Task details:
Go through the material and tally the lines containing the string "nothing". Give the total alone.

** Opening Stored data block **

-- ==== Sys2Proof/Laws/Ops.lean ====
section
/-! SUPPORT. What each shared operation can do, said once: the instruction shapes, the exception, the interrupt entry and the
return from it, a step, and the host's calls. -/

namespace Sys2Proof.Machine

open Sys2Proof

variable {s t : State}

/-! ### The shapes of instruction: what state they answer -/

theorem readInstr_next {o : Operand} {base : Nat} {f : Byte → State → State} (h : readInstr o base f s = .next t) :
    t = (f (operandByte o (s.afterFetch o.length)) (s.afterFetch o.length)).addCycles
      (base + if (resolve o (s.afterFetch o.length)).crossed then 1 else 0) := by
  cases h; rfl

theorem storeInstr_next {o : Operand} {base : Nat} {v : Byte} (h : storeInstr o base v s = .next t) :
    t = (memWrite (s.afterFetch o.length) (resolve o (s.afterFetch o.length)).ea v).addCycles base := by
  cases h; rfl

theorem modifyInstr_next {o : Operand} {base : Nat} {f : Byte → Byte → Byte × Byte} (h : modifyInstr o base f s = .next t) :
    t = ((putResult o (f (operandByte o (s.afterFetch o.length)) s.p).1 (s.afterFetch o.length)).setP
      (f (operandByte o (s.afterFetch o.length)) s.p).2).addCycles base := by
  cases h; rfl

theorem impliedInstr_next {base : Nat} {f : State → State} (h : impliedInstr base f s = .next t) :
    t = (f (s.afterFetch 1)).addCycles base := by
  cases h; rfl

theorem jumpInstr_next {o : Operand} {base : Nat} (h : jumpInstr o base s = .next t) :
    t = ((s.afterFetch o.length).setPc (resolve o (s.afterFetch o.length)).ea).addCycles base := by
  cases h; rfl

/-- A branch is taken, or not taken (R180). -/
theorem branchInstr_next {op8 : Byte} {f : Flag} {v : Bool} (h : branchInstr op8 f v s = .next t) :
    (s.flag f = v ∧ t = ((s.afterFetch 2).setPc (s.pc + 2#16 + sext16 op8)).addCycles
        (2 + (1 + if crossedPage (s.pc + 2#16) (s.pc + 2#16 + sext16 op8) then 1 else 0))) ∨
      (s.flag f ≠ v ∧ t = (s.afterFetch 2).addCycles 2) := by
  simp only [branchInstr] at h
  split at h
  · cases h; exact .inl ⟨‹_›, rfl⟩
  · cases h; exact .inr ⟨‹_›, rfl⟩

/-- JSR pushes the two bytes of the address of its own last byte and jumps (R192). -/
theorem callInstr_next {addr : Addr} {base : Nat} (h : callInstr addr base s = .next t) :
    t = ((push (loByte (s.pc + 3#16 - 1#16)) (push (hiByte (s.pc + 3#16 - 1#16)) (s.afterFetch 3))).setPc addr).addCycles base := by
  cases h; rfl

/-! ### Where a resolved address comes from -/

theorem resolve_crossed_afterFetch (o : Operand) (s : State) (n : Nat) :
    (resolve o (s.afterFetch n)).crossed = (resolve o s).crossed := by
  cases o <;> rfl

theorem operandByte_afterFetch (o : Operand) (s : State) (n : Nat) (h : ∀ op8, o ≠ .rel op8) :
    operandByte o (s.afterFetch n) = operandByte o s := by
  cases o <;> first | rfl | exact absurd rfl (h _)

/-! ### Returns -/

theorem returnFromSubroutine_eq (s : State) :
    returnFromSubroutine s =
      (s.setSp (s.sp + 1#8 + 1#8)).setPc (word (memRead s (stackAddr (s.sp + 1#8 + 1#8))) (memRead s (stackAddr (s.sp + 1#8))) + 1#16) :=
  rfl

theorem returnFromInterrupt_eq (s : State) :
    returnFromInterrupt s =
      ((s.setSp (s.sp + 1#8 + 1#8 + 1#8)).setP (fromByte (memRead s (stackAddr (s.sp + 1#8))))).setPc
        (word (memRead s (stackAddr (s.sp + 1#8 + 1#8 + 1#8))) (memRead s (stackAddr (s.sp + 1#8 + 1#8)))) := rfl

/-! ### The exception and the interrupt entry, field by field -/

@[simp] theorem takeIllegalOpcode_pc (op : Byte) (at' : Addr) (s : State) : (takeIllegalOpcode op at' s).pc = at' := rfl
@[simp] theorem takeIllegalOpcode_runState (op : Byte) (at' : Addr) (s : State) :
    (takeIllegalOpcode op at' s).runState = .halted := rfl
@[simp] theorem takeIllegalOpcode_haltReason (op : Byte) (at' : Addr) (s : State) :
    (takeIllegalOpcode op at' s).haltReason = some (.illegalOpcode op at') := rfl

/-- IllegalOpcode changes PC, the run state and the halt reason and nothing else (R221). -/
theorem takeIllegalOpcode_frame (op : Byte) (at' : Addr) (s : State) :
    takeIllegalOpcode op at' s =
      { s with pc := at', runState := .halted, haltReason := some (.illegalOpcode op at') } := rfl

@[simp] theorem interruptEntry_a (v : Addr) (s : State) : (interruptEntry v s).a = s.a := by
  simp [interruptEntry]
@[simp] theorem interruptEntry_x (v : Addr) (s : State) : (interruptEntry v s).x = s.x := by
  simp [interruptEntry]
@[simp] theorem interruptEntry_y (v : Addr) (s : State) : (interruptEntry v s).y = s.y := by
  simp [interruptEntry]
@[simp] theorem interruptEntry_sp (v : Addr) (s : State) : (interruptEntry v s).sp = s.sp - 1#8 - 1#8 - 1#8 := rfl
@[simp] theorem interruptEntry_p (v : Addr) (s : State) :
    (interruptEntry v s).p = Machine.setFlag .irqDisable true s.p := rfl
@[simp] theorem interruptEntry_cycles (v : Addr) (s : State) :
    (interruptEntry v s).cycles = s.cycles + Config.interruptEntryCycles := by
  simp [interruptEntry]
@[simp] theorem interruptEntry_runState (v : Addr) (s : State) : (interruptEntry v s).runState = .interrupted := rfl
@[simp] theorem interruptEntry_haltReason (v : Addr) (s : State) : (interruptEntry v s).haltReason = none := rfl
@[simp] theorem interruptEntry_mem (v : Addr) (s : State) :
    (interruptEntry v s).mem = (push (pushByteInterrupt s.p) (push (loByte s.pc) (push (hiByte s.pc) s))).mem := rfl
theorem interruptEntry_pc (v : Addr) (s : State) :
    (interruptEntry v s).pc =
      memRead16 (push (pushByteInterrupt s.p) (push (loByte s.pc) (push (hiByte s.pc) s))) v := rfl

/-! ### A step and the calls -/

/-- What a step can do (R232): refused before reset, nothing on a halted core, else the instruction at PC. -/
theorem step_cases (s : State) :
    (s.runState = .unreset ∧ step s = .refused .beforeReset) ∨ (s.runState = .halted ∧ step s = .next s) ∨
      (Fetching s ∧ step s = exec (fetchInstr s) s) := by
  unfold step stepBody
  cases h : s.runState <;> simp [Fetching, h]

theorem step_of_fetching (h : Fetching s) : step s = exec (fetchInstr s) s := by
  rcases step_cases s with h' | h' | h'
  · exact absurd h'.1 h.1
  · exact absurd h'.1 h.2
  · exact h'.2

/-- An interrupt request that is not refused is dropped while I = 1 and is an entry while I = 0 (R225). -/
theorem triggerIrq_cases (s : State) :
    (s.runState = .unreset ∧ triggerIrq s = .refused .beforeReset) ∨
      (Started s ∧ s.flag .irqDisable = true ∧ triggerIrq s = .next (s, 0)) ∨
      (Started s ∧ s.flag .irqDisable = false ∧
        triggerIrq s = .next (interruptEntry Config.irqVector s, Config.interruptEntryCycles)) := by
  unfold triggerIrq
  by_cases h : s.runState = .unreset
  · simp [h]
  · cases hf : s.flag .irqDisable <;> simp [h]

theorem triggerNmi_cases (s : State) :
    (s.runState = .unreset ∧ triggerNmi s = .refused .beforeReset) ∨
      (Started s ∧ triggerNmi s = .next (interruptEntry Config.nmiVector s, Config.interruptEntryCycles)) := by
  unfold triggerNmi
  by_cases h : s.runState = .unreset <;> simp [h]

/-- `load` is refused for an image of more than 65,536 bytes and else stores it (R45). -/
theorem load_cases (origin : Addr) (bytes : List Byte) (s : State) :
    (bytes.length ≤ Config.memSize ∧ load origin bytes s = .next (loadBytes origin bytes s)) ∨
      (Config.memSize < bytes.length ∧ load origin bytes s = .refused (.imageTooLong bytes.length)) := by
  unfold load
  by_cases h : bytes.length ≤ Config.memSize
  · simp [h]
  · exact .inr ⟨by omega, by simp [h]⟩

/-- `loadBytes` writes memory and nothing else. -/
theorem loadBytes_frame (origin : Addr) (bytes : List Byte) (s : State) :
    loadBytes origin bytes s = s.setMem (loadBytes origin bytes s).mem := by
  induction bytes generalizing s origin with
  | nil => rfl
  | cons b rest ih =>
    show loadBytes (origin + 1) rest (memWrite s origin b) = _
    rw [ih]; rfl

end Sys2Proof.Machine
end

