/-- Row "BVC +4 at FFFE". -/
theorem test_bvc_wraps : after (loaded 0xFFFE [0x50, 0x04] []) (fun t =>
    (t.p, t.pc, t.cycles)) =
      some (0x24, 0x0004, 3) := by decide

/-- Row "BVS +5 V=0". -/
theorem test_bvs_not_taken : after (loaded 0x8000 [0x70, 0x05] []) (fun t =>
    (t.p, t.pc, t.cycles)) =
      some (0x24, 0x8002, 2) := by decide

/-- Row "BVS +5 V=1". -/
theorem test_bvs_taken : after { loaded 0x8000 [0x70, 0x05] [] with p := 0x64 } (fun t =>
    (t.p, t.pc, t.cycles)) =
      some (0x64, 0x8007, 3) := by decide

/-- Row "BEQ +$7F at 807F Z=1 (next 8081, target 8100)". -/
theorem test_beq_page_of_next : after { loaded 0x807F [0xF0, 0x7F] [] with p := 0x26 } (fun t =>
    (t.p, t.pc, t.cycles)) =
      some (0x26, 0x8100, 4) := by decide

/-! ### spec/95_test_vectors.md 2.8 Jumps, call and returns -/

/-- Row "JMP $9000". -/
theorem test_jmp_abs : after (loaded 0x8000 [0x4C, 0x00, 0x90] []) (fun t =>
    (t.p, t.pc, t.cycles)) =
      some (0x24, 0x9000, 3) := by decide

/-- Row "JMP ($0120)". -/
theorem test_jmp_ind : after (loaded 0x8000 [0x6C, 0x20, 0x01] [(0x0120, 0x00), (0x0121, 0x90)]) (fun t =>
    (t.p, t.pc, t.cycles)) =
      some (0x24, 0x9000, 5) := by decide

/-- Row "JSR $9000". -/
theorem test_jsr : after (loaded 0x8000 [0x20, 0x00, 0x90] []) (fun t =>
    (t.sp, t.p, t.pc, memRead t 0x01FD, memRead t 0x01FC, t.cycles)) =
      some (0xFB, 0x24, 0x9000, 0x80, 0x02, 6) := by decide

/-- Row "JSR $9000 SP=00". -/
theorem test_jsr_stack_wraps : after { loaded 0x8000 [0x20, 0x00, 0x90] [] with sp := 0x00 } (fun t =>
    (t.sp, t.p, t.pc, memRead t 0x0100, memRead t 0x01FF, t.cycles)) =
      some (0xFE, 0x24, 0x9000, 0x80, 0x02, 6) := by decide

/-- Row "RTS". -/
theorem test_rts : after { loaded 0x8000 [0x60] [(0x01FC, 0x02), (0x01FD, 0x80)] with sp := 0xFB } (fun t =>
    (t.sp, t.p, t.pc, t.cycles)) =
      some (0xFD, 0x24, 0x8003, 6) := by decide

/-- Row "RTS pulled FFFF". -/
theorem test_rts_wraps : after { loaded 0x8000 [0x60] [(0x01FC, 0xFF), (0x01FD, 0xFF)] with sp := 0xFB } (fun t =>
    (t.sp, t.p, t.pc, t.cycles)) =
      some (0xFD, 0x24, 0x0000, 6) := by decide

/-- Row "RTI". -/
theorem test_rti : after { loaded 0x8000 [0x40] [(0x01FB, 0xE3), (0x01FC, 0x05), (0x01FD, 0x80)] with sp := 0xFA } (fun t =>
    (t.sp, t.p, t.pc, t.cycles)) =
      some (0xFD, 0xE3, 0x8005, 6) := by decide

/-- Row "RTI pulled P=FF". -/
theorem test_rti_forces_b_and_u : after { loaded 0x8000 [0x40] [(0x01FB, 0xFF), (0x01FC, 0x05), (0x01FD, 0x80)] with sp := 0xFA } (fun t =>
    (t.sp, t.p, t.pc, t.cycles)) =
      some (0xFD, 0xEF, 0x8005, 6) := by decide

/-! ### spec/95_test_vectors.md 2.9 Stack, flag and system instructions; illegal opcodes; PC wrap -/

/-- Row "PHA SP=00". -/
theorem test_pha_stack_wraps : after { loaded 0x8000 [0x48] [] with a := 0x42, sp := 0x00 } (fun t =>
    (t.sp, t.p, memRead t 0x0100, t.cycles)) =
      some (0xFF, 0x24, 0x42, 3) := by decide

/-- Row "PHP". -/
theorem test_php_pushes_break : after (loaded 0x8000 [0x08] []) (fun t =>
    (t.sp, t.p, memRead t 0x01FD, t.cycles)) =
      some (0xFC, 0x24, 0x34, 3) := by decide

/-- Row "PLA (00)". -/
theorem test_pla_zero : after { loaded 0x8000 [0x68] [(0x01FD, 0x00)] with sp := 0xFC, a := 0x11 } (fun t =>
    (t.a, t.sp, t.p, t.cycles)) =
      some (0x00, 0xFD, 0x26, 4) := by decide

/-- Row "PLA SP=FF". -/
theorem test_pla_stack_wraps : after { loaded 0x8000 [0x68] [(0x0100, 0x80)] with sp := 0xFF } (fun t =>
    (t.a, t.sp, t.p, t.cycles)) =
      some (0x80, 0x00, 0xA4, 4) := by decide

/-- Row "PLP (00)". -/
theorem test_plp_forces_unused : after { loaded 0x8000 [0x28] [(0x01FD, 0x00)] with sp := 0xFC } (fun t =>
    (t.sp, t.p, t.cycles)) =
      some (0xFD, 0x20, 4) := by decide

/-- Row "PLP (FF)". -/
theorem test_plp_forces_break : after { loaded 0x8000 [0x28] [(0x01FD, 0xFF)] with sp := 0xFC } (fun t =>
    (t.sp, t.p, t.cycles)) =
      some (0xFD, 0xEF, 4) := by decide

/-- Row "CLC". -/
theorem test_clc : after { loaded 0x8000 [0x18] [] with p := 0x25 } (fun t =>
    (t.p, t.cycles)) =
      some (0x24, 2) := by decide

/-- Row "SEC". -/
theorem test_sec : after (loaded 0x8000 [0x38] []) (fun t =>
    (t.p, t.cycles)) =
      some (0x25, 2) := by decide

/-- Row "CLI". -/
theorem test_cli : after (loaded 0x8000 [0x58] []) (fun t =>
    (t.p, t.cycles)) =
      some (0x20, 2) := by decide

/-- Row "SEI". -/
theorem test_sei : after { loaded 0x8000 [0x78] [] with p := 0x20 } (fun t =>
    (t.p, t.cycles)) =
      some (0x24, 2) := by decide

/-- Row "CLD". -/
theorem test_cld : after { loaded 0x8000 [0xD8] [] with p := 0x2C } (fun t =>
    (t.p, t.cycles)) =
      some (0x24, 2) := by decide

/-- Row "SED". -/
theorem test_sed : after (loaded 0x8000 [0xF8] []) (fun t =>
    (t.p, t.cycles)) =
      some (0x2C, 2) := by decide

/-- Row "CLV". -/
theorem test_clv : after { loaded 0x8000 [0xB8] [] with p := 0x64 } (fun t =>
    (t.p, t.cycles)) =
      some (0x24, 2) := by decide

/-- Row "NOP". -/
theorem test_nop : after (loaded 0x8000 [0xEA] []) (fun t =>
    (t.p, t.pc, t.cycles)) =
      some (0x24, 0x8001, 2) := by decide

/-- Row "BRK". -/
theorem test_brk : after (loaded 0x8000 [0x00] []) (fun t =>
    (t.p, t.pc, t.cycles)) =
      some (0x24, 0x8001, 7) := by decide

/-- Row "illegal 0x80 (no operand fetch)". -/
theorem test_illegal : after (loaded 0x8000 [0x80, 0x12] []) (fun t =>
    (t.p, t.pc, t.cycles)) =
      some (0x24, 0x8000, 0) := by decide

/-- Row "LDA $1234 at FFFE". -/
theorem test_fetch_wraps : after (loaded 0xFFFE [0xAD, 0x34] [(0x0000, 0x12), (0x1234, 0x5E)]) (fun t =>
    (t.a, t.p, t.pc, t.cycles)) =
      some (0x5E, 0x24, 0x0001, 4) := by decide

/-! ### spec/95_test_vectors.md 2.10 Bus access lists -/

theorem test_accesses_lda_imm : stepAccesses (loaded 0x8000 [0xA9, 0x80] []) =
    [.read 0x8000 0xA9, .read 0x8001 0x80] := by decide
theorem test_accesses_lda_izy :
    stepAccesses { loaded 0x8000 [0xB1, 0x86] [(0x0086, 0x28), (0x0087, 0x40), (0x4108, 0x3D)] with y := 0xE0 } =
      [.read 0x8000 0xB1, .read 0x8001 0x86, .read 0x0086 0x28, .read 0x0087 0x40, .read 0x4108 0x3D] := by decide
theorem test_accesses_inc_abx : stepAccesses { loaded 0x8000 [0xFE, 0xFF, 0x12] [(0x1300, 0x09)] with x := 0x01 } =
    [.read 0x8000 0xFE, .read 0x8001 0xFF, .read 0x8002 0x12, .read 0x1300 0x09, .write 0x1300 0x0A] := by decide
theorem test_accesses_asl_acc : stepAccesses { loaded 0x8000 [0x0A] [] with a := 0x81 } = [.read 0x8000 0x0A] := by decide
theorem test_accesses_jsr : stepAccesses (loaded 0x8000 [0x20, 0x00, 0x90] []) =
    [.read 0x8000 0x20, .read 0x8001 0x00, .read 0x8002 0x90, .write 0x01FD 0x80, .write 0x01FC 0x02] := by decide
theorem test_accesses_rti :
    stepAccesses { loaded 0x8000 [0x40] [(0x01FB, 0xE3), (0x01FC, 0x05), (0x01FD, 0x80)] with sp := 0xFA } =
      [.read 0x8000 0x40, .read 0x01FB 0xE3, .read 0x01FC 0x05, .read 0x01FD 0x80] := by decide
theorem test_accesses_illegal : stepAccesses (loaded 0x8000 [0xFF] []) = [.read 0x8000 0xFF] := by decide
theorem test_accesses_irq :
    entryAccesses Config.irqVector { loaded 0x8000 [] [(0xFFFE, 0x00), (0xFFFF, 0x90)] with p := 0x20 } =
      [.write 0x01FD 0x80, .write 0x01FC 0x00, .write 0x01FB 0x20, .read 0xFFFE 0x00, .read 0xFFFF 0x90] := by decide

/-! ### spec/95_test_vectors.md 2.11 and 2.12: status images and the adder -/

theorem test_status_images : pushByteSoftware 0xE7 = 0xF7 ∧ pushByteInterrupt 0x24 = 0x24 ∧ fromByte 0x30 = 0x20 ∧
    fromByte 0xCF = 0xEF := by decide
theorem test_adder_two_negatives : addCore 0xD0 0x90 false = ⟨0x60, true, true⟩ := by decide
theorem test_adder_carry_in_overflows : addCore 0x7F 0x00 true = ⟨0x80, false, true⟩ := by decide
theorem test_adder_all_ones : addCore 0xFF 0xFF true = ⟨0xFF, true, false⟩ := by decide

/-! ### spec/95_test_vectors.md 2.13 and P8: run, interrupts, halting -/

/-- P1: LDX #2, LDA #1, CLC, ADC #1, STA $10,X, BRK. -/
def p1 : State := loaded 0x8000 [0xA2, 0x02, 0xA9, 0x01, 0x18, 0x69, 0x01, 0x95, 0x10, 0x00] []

** Closing Stored data block **

Answer:
3